** YOUR INSTRUCTIONS **
From the data underneath, reproduce exactly the stretch that begins at the line with "if op = 5 then" and ends after the line with "def execHalt (h".
--- RAW DATA Enclosed Below ---
-- ==== Sys2Proof/Machine/Issue.lean ====
section
/-!
DEFINITION. The issue of words (03 R50 to R56, R66 to R69, R99 to R103; 05 R153 to R155; 06 R159, R169, R170): a cycle of
a hearth, the moves and triggers of a word, and the system words.
-/
namespace Sys2Proof.Machine
open Sys2Proof

/-! ## System words (Table OM-9) -/

/-- The conditions of a fence at the end of this cycle (06 R166, R169). -/
def Hearth.fenceOk (h : Hearth) (scope : FenceScope) : Bool :=
  let near := decide (h.sb.length ≤ 1)
  match scope with
  | .near => near
  | .far => h.far.isEmpty
  | .both => near && h.far.isEmpty

/-- FENCE: held unissued until its conditions hold at the end of the cycle (R169). -/
def State.fence (s : State) (h : Hid) (scope : FenceScope) : State :=
  if (s.hearth h).fenceOk scope then (s.startIssue h).finish h .seq else s.stallCycle h false

/-- HALT: the hearth completes the word and stops (Table OM-9; 08 R248). -/
def State.halt (s : State) (h : Hid) : State :=
  ((((s.startIssue h).finish h .seq).modHearth h (fun x => { x with run := .halted })).fulStop h).patchSettle (stackOf h)

/-- SLEEP: one cycle if a wake condition holds, else a wait (Table OM-9). -/
def State.sleep (s0 : State) (h : Hid) (w : Bool) : State :=
  let s := s0.startIssue h
  let x := s.hearth h
  let s1 := s.finish h .seq
  if (s.boundary h).isSome || (w && x.doorbell != 0) then s1 else s1.modHearth h (fun x => { x with wait := .sleep w })

/-- FENCE.I: 12 cycles, the supply of the next word included (Table HT-9); invalidation, and the hearth's bit in every patched line (03 R85; 06 R181). -/
def State.fenceI (s : State) (h : Hid) : State :=
  let s1 := (((s.startIssue h).finishNow h .seq none).extraCycles h 11).modHearth h Hearth.invalidate
  let k := stackOf h
  (s1.setStack k { s1.stack k with
    patch := (s1.stack k).patch.map (fun p => { p with mask := p.mask ||| BitVec.ofNat 8 (2 ^ localIx h) }) }).patchSettle k

/-- A COMMIT of this epoch has been reported: accepted (EPST.CMT), or its acceptance is on the way (R155). -/
def Hearth.committed (h : Hearth) : Bool := tb (h.rd 0x050) 25 || (h.cmtPend && !h.cmtEdge)

/-- COMMIT: a fence of both scopes, then the report and the wait for its acceptance (R155; 10 R276); a
second COMMIT in an epoch records nothing. -/
def State.commit (s : State) (h : Hid) : State :=
  if (s.hearth h).fenceOk .both then
    ((s.startIssue h).finish h .seq).modHearth h (fun x =>
      if (s.hearth h).committed then { x with wait := .commit }
      else { x with wait := .commit, report := some (s.epochOf h), cmtPend := true, cmtEdge := false })
  else s.stallCycle h false

/-- EWT holds a target. -/
def Hearth.ewtV (h : Hearth) : Bool := tb (h.rd 0x04C) 31

/-- The epoch number has reached EWT.E, as far as its 24 bits tell (R154). -/
def State.ewtReached (s : State) (h : Hid) : Bool :=
  decide ((s.epochOf h % 2 ^ 24 + 2 ^ 24 - fld ((s.hearth h).rd 0x04C) 0 24) % 2 ^ 24 < 2 ^ 23)

/-- The end of EPWAIT: EWT.V cleared, and 2 cycles (R154, Table OM-9); after a reblock the next word is RESUME of the new
entry table, with 3 cycles more (16 R446). -/
def State.epwaitEnd (s : State) (h : Hid) : State :=
  let s1 := ((s.modHearth h (fun x => ({ x with wait := .none } : Hearth).wr 0x04C (x.rd 0x04C &&& 0x7FFFFFFF))).finish h .seq).extraCycles h 1
  if (s.hearth h).resume then
    (s1.modHearth h (fun x => { x with pc := s.entResume s.blksel h, resume := false })).extraCycles h 3
  else s1

/-- EPWAIT: a target is latched unless one is held, and the hearth waits (R154). -/
def State.epwait (s0 : State) (h : Hid) : State :=
  let s := s0.startIssue h
  let s1 := if (s.hearth h).ewtV then s
    else s.modHearth h (fun x => x.wr 0x04C (w32 ((s.epochOf h + 1) % 2 ^ 24) ||| bitAt true 31))
  if s1.ewtReached h then s1.epwaitEnd h
  else (s1.waitCycle h).modHearth h (fun x => { x with wait := .epwait })

/-- The cycles of a device barrier at the stack's point, Bd (08 Table FE-10). -/
def State.bd (s : State) (h : Hid) : Nat :=
  let op := fld (s.reg 0x40010008) (4 * (stackOf h).val) 3
  if op = 5 then 23 else if op = 4 then 21 else if op = 3 then 19 else if op = 2 then 16 else if op = 1 then 14 else 12

/-- The barrier time of a scope (08 R242). -/
def State.barrierTime (s : State) (h : Hid) (scope : SyncScope) : Nat := if scope = .stack then 4 else s.bd h

def State.waitN (s : State) (h : Hid) : Nat → State
  | 0 => s
  | n + 1 => (s.waitCycle h).waitN h n

/-- SYNC: a participant arrives and waits; another hearth spends the barrier time (08 R241, R242). -/
def State.syncWord (s : State) (h : Hid) (scope : SyncScope) : State :=
  let s1 := (s.startIssue h).finish h .seq
  if (s.hearth h).takesPart 0 scope then s1.modHearth h (fun x => { x with arr0 := some scope, arrLost := false, wait := .sync scope })
  else s1.waitN h (s.barrierTime h scope)

/-- HALT (R153). -/
def execHalt (h : Hid) (s : State) : Out := s.sysWordRow h (fun s => s.halt h)
/-- SLEEP (R153). -/
def execSleep (h : Hid) (w : Bool) (s : State) : Out := s.sysWordRow h (fun s => s.sleep h w)
/-- FENCE (06 R169). -/
def execFence (h : Hid) (scope : FenceScope) (s : State) : Out := s.sysWordRow h (fun s => s.fence h scope)
/-- FENCE_I (03 R85). -/
def execFenceI (h : Hid) (s : State) : Out := s.sysWordRow h (fun s => s.fenceI h)
/-- COMMIT (R155). -/
def execCommit (h : Hid) (s : State) : Out := s.sysWordRow h (fun s => s.commit h)
/-- EPWAIT (R154). -/
def execEpwait (h : Hid) (s : State) : Out := s.sysWordRow h (fun s => s.epwait h)
/-- SYNC (08 R241). -/
def execSync (h : Hid) (scope : SyncScope) (s : State) : Out := s.sysWordRow h (fun s => s.syncWord h scope)

/-- DEBUG_RESUME (03 R85, R153; 08 R248): a hearth halted by HALT goes on, with its supply invalidated. -/
def execDebugResume (h : Hid) (s : State) : Out :=
  if (s.hearth h).run = .halted then
    .next (s.modHearth h (fun x => ({ x with run := .running } : Hearth).invalidate.fulResume))
  else .next s

/-- A system word at its issue. -/
def State.sysWord (s : State) (h : Hid) : SysWord → State
  | .trap n => s.trap h n
  | .gate g => s.gate h g
  | .ret => s.ret h false
  | .gret => s.ret h true
  | .halt => s.halt h
  | .sleep w => s.sleep h w
  | .fence sc => s.fence h sc
  | .fenceI => s.fenceI h
  | .commit => s.commit h
  | .epwait => s.epwait h
  | .sync sc => s.syncWord h sc

/-! ## The moves of a word -/

/-- The guard of a move reads 1 (R63). -/
def Hearth.active (h : Hearth) (m : Move) : Bool := h.pred m.gsel != m.ginv

/-- The value of a move (R64, R65, Table HT-6). -/
def Hearth.moveVal (h : Hearth) (m : Move) : Word :=
  match m.src with
  | .sock id => h.src id
  | .imm v => v

/-- A move reads or writes a pending register or socket (05 R141, R146; 08 R236). -/
def Hearth.movePend (h : Hearth) (m : Move) : Bool :=
  (match m.src with
   | .sock id => h.srcPend id
   | .imm _ => false)
  || (decide (m.dst < 0x20) && h.regPend (fin 32 m.dst))

/-- A move to a register, a predicate or an operand socket; MUL.a takes effect at the end of the cycle (04 R121). -/
def Hearth.write (h : Hearth) (d : Nat) (v : Word) : Hearth :=
  if d < 0x20 then h.setReg (fin 32 d) v
  else if d < 0x28 then h.setPred (d - 0x20) v
  else if d = 0x2C then { h with accNew := some v }
  else if d ≤ 0x34 then { h with op := h.op.set (fin 13 (d - 0x28)) v }
  else h

/-- The triggers of the active moves, in the order of their ids: unit, id and T. -/
def triggersOf (h : Hearth) (ms : List Move) : List (TUnit × Nat × Word) :=
  (List.range 0xB5).filterMap (fun i =>
    (ms.find? (fun m => m.dst == 0x40 + i)).bind (fun m => (unitOf m.dst).map (fun u => (u, m.dst, h.moveVal m))))

/-- The far operations in trigger order, ids 0xC8 to 0xCE (Table OM-3). -/
def farOps : List FarKind := [.ld, .ldhu, .st, .sth, .add, .addsH2, .swap]

def nearOf (d : Nat) : NearOp := nearOps.getD (d % 8) ⟨4, false, false⟩
def farOf (d : Nat) : FarKind := farOps.getD (d - 0xC8) .ld
def mbxOf (d : Nat) : MbxKind := mbxOps.getD (d - 0xE0) .post
def fulOf (d : Nat) : FulOp := fulOps.getD (d - 0xD8) .run
def sysOpOf (d : Nat) : SysOp := sysOps.getD (d - 0xF0) .csrr

/-! ## Stalls of a word (06 Table SK-3) -/

/-- Entries of the tracking table a trigger needs (Table SK-4). -/
def needs (t : TUnit × Nat × Word) : Nat :=
  match t.1 with
  | .mul => 1
  | .div => 1
  | .lsu _ => if t.2.1 < 0xC8 && (nearOf t.2.1).store then 0 else 1
  | .tmr => 1
  | .sys => 1
  | .mbx => 1
  | .ful => 1
  | .alu _ => 0
  | .shf => 0
  | .pred => 0
  | .ctl => 0

/-- A near store among the triggers. -/
def isNearStore (t : TUnit × Nat × Word) : Bool :=
  match t.1 with
  | .lsu _ => decide (t.2.1 < 0xC8) && (nearOf t.2.1).store
  | _ => false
--- End of Enclosed RAW DATA ---
** SOLUTION BELOW **
  if op = 5 then 23 else if op = 4 then 21 else if op = 3 then 19 else if op = 2 then 16 else if op = 1 then 14 else 12

/-- The barrier time of a scope (08 R242). -/
def State.barrierTime (s : State) (h : Hid) (scope : SyncScope) : Nat := if scope = .stack then 4 else s.bd h

def State.waitN (s : State) (h : Hid) : Nat → State
  | 0 => s
  | n + 1 => (s.waitCycle h).waitN h n

/-- SYNC: a participant arrives and waits; another hearth spends the barrier time (08 R241, R242). -/
def State.syncWord (s : State) (h : Hid) (scope : SyncScope) : State :=
  let s1 := (s.startIssue h).finish h .seq
  if (s.hearth h).takesPart 0 scope then s1.modHearth h (fun x => { x with arr0 := some scope, arrLost := false, wait := .sync scope })
  else s1.waitN h (s.barrierTime h scope)

/-- HALT (R153). -/
def execHalt (h : Hid) (s : State) : Out := s.sysWordRow h (fun s => s.halt h)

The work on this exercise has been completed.